Troubleshooting a Computer System: Simulation Assessment


Background Information


The Enterprise Services division at Sun Microsystems provides a broad range of services, but many of them have a common component based in the skill area of troubleshooting computer systems which are failing in some measure. New support personnel often have some programming or hardware assembly experience, but many do not have extensive experience with troubleshooting, or formal training in that skill area. New support agents can easily feel intimidated in their first experiences with customers, and may resort to a trial and error approach, rather than a systematic analysis of symptoms for probable causes. This creates unnecessary expense in the service process, and adds an undesirable delay to the solution of the customer's problem.


Two levels of training are currently provided to employees of Sun Enterprise Services in the area of troubleshooting:


  1. Analytic Troubleshooting System training, provided by Kepner-Tregoe

  2. Product-specific troubleshooting training, e.g. "Core File Analysis"

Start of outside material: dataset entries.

/-- REPLACE: the block's data and its slot go, and a zero-filled frame takes their place. -/
def State.replaceAct (s : State) (k : Nat) (r : TierReq) (l : Nat) : State :=
  let fill (t : State) (f : Nat) : State :=
    let u := if leafTier l = 3 then t.markSlot (leafFrame l) false else t
    (((u.zeroFill (u.regionKey r.region) f 65536).dropKvtb r.leaf).becomeResident r f false).finishReq k r 1 0
  match leafTier l with
  | 2 => s.putReq k { r with phase := 1 }
  | 1 => match ((s.dropFrameEntry r.region r.leaf).giveFrame r.region (leafFrame l * 65536)).takeFrame r.region false with
    | some (t, f) => fill t f
    | none => s.noFrame k r
  | _ => match s.takeFrame r.region false with
    | some (t, f) => fill t f
    | none => s.noFrame k r

/-- REFETCH. -/
def State.refetchAct (s : State) (k : Nat) (r : TierReq) (l : Nat) : State :=
  if !s.cellar.ready then s.finishReq k r 5 0
  else if leafTier l = 2 then s.putReq k { r with phase := 1 }
  else match s.takeFrame r.region false with
    | some (t, f) => t.putReq k { r with frame := f, phase := 2, tries := 0 }
    | none => s.noFrame k r

/-- Start, or try again, a request: CODE 6, then CODE 3, then the operation. -/
def State.tierAct (s : State) (k : Nat) (r : TierReq) : State :=
  let l := s.leafWord r.region r.leaf
  if (tableFind s.regions r.region).isNone || (s.poolAt r.region).isNone then s.finishReq k r 6 0
  else if l.testBit 3 && (r.op == 1 || r.op == 2) then s.finishReq k r 3 0
  else match r.op with
    | 1 => s.promoteAct k r l
    | 2 => s.demoteAct k r l
    | 3 => s.replaceAct k r l
    | _ => s.refetchAct k r l

/-- Entry k as a request; none where CODE 2 refuses it. -/
def State.tierReq (s : State) (k : Nat) : Option TierReq :=
  let kv : Dword := BitVec.ofNat 64 (s.ringWord k 0)
  let w := s.ringWord k 8
  let op := bits w 0 4
  match s.card (kvSeq kv) with
  | none => none
  | some c =>
    if op = 0 ∨ 5 ≤ op ∨ c.layers ≤ kvLayer kv then none
    else match s.leafAt (s.regionKey c.region) c.root (kvLayer kv) (kvPlane kv) (kvPos kv / 16) with
      | .leaf pa => some ⟨some (s.ringEntryPa k), op, kvSeq kv, pa, c.region, c.blockSize, w.testBit 4, bits (s.ringWord k 16) 0 36, none, 0, 1, 0, false⟩
      | _ => none

/-- Whether entry k is the next to take and its LAP matches. -/
def State.entryReady (s : State) (k : Nat) : Bool := k == s.cellar.next && bits (s.ringWord k 8) 32 32 == (k / 4096 + 1) % 2 ^ 32

/-- What the stair cores read of the memory for entry k: the entry, its card, and the tables of its block (R435). -/
def State.entryReads (s : State) (k : Nat) : State :=
  let kv : Dword := BitVec.ofNat 64 (s.ringWord k 0)
  let t := s.reads .scrub noKey (s.ringEntryPa k) 32
  match s.card (kvSeq kv) with
  | none => t
  | some c => (s.leafPath (s.regionKey c.region) c.root (kvLayer kv) (kvPlane kv) (kvPos kv / 16)).foldl
      (fun u e => u.reads (.record c.region) (s.regionKey c.region) e 8) (t.reads (.record c.region) noKey (s.cardPa (kvSeq kv)) 128)

/-- What they read for a request: its leaf entry and the pool descriptor of its region. -/
def State.requestReads (s : State) (r : TierReq) : State :=
  (s.reads (.record r.region) (s.regionKey r.region) r.leaf 8).poolReads (.record r.region) r.region

/-- The stair cores take entry k, or try a request again that waits; an entry with an unknown OP is taken by any of the events. -/
def State.serve (s : State) (k op : Nat) : State :=
  if s.ringPa = 0 ∨ s.cellar.ckPhase = 2 then s
  else match tableFind s.cellar.reqs k with
    | some r => if r.phase = 1 ∧ r.op = op ∧ s.tierAct k r ≠ s then ((s.requestReads r).tierAct k r).putHead else s
    | none =>
      let o := bits (s.ringWord k 8) 0 4
      if !(s.entryReady k) || (o ≠ op && (1 ≤ o && o ≤ 4)) then s
      else
        let t := (s.entryReads k).onCellar (fun c => { c with next := c.next + 1 })
        match t.tierReq k with
        | some r => ((t.requestReads r).tierAct k r).putHead
        | none => (t.putStatus (some (t.ringEntryPa k)) 2 0).putHead

/-- PROMOTE. -/
def execPromote (k : Nat) (s : State) : Answer := .next (s.serve k 1)
/-- DEMOTE. -/
def execDemote (k : Nat) (s : State) : Answer := .next (s.serve k 2)
/-- REPLACE. -/
def execReplace (k : Nat) (s : State) : Answer := .next (s.serve k 3)
/-- REFETCH. -/
def execRefetch (k : Nat) (s : State) : Answer := .next (s.serve k 4)

/-! ## Storage commands (R421) -/

/-- The slot that a request's command reads or writes. -/
def TierReq.target (r : TierReq) : Nat := if r.phase = 3 then r.mirror.getD 0 else r.slot

/-- A slot has been read: the tag decides. -/
def State.readDone (s : State) (k : Nat) (r : TierReq) (ok : Bool) : State :=
  let l := s.leafWord r.region r.leaf
  let t := if ok then (s.takeSlot r.slot r.frame r.size).reads (.record r.region) (s.regionKey r.region) r.frame r.size else s
  let good := ok && t.tagOf r.region r.frame r.size == leafTag l
  if r.op = 1 then
    if good then ((t.becomeResident r r.frame false).markSlot r.slot false).endReq k
    else ((t.giveFrame r.region r.frame).moveLeaf r.seq r.region r.leaf (putBits (leafSet l 3 false r.slot) 3 1 1) true).endReq k
  else if good then
    let u := t.dropKvtb r.leaf
    let v := if leafTier l = 1 then (u.dropFrameEntry r.region r.leaf).giveFrame r.region (leafFrame l * 65536)
      else if leafTier l = 3 then u.markSlot (leafFrame l) false else u
    (v.becomeResident r r.frame false).finishReq k r 1 0
  else (t.giveFrame r.region r.frame).finishReq k r 5 0

/-- A block is written: TAG, TIER and FRAME are set and the frame goes back. -/
def State.demoted (s : State) (k : Nat) (r : TierReq) : State :=
  let l := s.leafWord r.region r.leaf
  let l1 := putBits (leafSet l 3 false r.slot) 48 16 (s.tagOf r.region r.frame r.size)
  let t := s.reads (.record r.region) (s.regionKey r.region) r.frame r.size
  (((t.moveLeaf r.seq r.region r.leaf l1 false).dropFrameEntry r.region r.leaf).giveFrame r.region r.frame).finishReq k r 1 (r.mirror.getD 0)

/-- The write of a slot has failed for good: the slot stays in use, and the next free one is tried; with none left the block
stays resident and the request fails. -/
def State.writeFailed (s : State) (k : Nat) (r : TierReq) : State :=
  let next := if r.phase = 3 then s.mirrorSlot r.slot else s.lowestSlot (fun x =>
    match r.mirror with | some m => s.cellar.controllerOf x ≠ s.cellar.controllerOf m | none => true)
  match next with
  | some x => (s.markSlot x true).putReq k (if r.phase = 3 then { r with mirror := some x, tries := 0 } else { r with slot := x, tries := 0 })
  | none =>
    let l := s.leafWord r.region r.leaf
    let t := if r.phase = 3 then s.markSlot r.slot false else match r.mirror with | some m => s.markSlot m false | none => s
    (t.moveLeaf r.seq r.region r.leaf (leafSet l 1 false (r.frame / 65536)) false).finishReq k r 5 0

/-- Count a command of a controller: eight failures in a row put it out of service. -/
def Cellar.command (c : Cellar) (slot : Nat) (ok : Bool) : Cellar :=
  let x := c.controllerOf slot
  let n := if ok then 0 else tableGet c.fails x 0 + 1
  { c with fails := tableSet c.fails x n 0, out := if 8 ≤ n && !c.out.contains x then x :: c.out else c.out }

The ATS course provides a generalized troubleshooting methodology based on asking systematic questions ("When did the failure occur?" "What changed just before the failure occurred?") but although tþe training provided at Sun is slightly customized toward how to use this methodology in a computer systems environment, it provides no assessment and few valid case studies. The product-specific training available assumes a tightly constrained context, does not transfer well from one product or technology area to another, and is not available for all products. What is missing is a middle layer of generalized computer systems troubleshooting training and assessment.


Problem Statement


Troubleshooting computer systems requires basic knowledge of "how the system works." This involves knowing what the basic parts of a computer system are, including operating system, file structure, processes, interprocess communication, and hardware (CPU, RAM, storage, etc.), and how these components relate to and interact with one another. Further, knowledge of how a failure of any individual component is likely to affect the entire system is required. Finally, the skilled troubleshooter needs to be able to determine what corrective action to take to be able to resolve the problem and restore the system to correct functioning.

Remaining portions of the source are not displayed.